Task statement :: What is the count of lines in the records that include "setRota"? Reply with that number alone.

Start of Data for this exercise

/-! ### Duty -/

/-- A duty-bound request succeeds only from the duty port, carrying the duty crew, while the duty state is ON_DUTY or DUE
(R142); SET_ROTA is one outside VACANT (R125). Its checks come in the order of R142: DENIED; RANGE with the crew; STATE with the
state, in VACANT and RELEASED; NOT_DUTY with the duty crew. -/
def Obligations.DutyBoundRequestsNeedTheCrewOnDuty : Prop :=
  (∀ (p : Port) (args : List Byte) (c : Instr) (code : Byte) (s : State), s.running = true →
    let rest := BitVec.ofNat 8 args.length :: args
    let crew := argField args 0 1
    (c = .ackTrips p rest ∧ code = 0x1C ∧ args.length = 6) ∨ (c = .resetFirstOut p rest ∧ code = 0x1B ∧ args.length = 1) ∨
      (c = .presetTally p rest ∧ code = 0x2B ∧ args.length = 12) ∨
      (c = .openHandover p rest ∧ code = 0x33 ∧ args.length = 1) ∨
      (c = .setRota p rest ∧ code = 0x31 ∧ 2 ≤ args.length ∧ args.length ≤ 64 ∧ s.duty.state ≠ .vacant) →
    ((s.port p).rights.duty = false → exec c s = .next (s.refusedAt p code .denied 0)) ∧
    ((s.port p).rights.duty = true →
      (crew = 0 ∨ 15 < crew → exec c s = .next (s.refusedAt p code .range crew)) ∧
      (1 ≤ crew → crew ≤ 15 →
        (s.duty.state = .vacant → exec c s = .next (s.refusedAt p code .state 0)) ∧
        (s.duty.state = .released → exec c s = .next (s.refusedAt p code .state 3)) ∧
        (s.duty.state = .onDuty ∨ s.duty.state = .due → s.duty.port ≠ some p ∨ s.duty.crew ≠ crew →
          exec c s = .next (s.refusedAt p code .notDuty s.duty.crew))))) ∧
  ∀ (p : Port) (args : List Byte) (c : Instr) (s t : State) (payload : List Byte), s.running = true → args.length ≤ 64 →
    let rest := BitVec.ofNat 8 args.length :: args
    c = .ackTrips p rest ∨ c = .resetFirstOut p rest ∨ c = .presetTally p rest ∨ c = .openHandover p rest ∨
      (c = .setRota p rest ∧ s.duty.state ≠ .vacant) →
    exec c s = .next t → (t.port p).response = .ok payload →
      (s.port p).rights.duty = true ∧ 1 ≤ argField args 0 1 ∧ argField args 0 1 ≤ 15 ∧
        (s.duty.state = .onDuty ∨ s.duty.state = .due) ∧ s.duty.port = some p ∧ s.duty.crew = argField args 0 1

/-- ACCEPT_DUTY is refused in the order of R132: DENIED; RANGE with the crew; STATE with the state, in ON_DUTY and DUE. In VACANT it
takes duty (R119, R132, R148 to R151): the TAKEN record, a shift book record from crew 0 with the counts and tally values as they
stood, the shift counts and every shift value at 0, the duty record of the new crew, and then the duty-held input handed to the
tallies. ACCEPT_DUTY in RELEASED (R126, R133, R148 to
R151): CREW for the outgoing crew or an unexpected one; else the ACCEPTED record, the shift book record, every shift value at 0,
the duty record of the new crew, and a pending rota applied with its record. -/
def Obligations.ExchangeWritesTheBook : Prop :=
  (∀ (p : Port) (crew : Byte) (s : State), s.running = true →
     let refused := fun code detail => exec (.acceptDuty p [1, crew]) s = .next (s.refusedAt p 0x32 code detail)
     ((s.port p).rights.duty = false → refused .denied 0) ∧
     ((s.port p).rights.duty = true →
       (crew.toNat = 0 ∨ 15 < crew.toNat → refused .range crew.toNat) ∧
       (1 ≤ crew.toNat → crew.toNat ≤ 15 → s.duty.state = .onDuty → refused .state 1) ∧
       (1 ≤ crew.toNat → crew.toNat ≤ 15 → s.duty.state = .due → refused .state 2))) ∧
  (∀ (p : Port) (crew : Byte) (s : State), s.running = true → (s.port p).rights.duty = true → 1 ≤ crew.toNat →
     crew.toNat ≤ 15 → s.duty.state = .vacant →
     let r : BookRecord :=
       { number := s.book.nextNumber, shiftStart := s.book.shiftStart, shiftEnd := s.now, outgoing := 0,
         incoming := crew.toNat, slot := none, reoffers := 0, overdue := false, trips := s.trip.tripCount,
         points := s.trip.pointCount, latch := s.trip.latch, standing := s.trip.standing,
         tallies := s.tally.entries.toList.map fun t =>
           ⟨t.shiftPortion, t.shiftStarts, t.lifetime, t.presetFlag, t.saturatedFlag⟩ }
     ∃ t, exec (.acceptDuty p [1, crew]) s = .next t ∧
       t = { s with
         duty := { s.duty with state := .onDuty, crew := crew.toNat, port := some p, handover := .clear }
         book := { records := (r :: s.book.records).take 8, shiftStart := s.now
                   nextNumber := if s.book.nextNumber = 65535 then 1 else s.book.nextNumber + 1 }
         trip := { s.trip with tripCount := 0, pointCount := 0 }
         tally := t.tally, queue := t.queue, ports := t.ports } ∧
       (let reset := s.tally.entries.map fun x =>
         { x with shiftPortion := 0, shiftStarts := 0, presetFlag := false, saturatedFlag := false }
       t.tally = (handInput 34 true { s with tally := { s.tally with entries := reset } }).tally) ∧
       PortsAnswer s t p [1, crew, portLetter p] ∧ TalliesKeepSettings s t ∧ RaisedAtAll .handover t ∧
       (s.reported false (.handover .taken 0 crew.toNat none 0 0)).Reports t.queue) ∧
  (∀ (p : Port) (crew : Byte) (s : State), s.running = true → (s.port p).rights.duty = true → 1 ≤ crew.toNat →
     crew.toNat ≤ 15 → s.duty.state = .released →
     let h := s.duty.handover
     let wrong := crew.toNat = s.duty.crew ∨ (h.expected ≠ 0 ∧ crew.toNat ≠ h.expected)
     let r : BookRecord :=
       { number := s.book.nextNumber, shiftStart := s.book.shiftStart, shiftEnd := s.now, outgoing := s.duty.crew,
         incoming := crew.toNat, slot := h.slot, reoffers := h.reoffers, overdue := h.overdue, trips := s.trip.tripCount,
         points := s.trip.pointCount, latch := s.trip.latch, standing := s.trip.standing,
         tallies := s.tally.entries.toList.map fun t =>
           ⟨t.shiftPortion, t.shiftStarts, t.lifetime, t.presetFlag, t.saturatedFlag⟩ }
     let duty := { s.duty with
       state := .onDuty, crew := crew.toNat, port := some p, handover := .clear
       relieved := some ⟨s.elapsed, s.duty.port, s.duty.crew⟩ }
     let accepted := s.reported false (.handover .accepted s.duty.crew crew.toNat h.slot h.reoffers 0)
     (wrong → exec (.acceptDuty p [1, crew]) s = .next (s.refusedAt p 0x32 .crew h.expected)) ∧
     (¬ wrong →
       ∃ t, exec (.acceptDuty p [1, crew]) s = .next t ∧
         t = { s with
           duty := match s.duty.pendingRota with
             | none => duty
             | some rota => { duty with
                 rota := rota, pendingRota := none, lastServed := (mostRecentSlot rota s.now).map fun x => x.1 }
           book := { records := (r :: s.book.records).take 8, shiftStart := s.now
                     nextNumber := if s.book.nextNumber = 65535 then 1 else s.book.nextNumber + 1 }
           trip := { s.trip with tripCount := 0, pointCount := 0 }
           tally := t.tally
           queue := match s.duty.pendingRota with
             | none => accepted
             | some rota => accepted.report s.now s.time.quality s.burstNumber false (.rota rota.length)
           ports := t.ports } ∧
         t.tally.inputs = s.tally.inputs ∧ t.tally.paused = s.tally.paused ∧
         (∀ i, t.entry i =
           { s.entry i with shiftPortion := 0, shiftStarts := 0, presetFlag := false, saturatedFlag := false }) ∧
         PortsAnswer s t p [1, crew, portLetter p] ∧ RaisedAtAll .handover t))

End of Data for this exercise

Reply to the exercise :: 2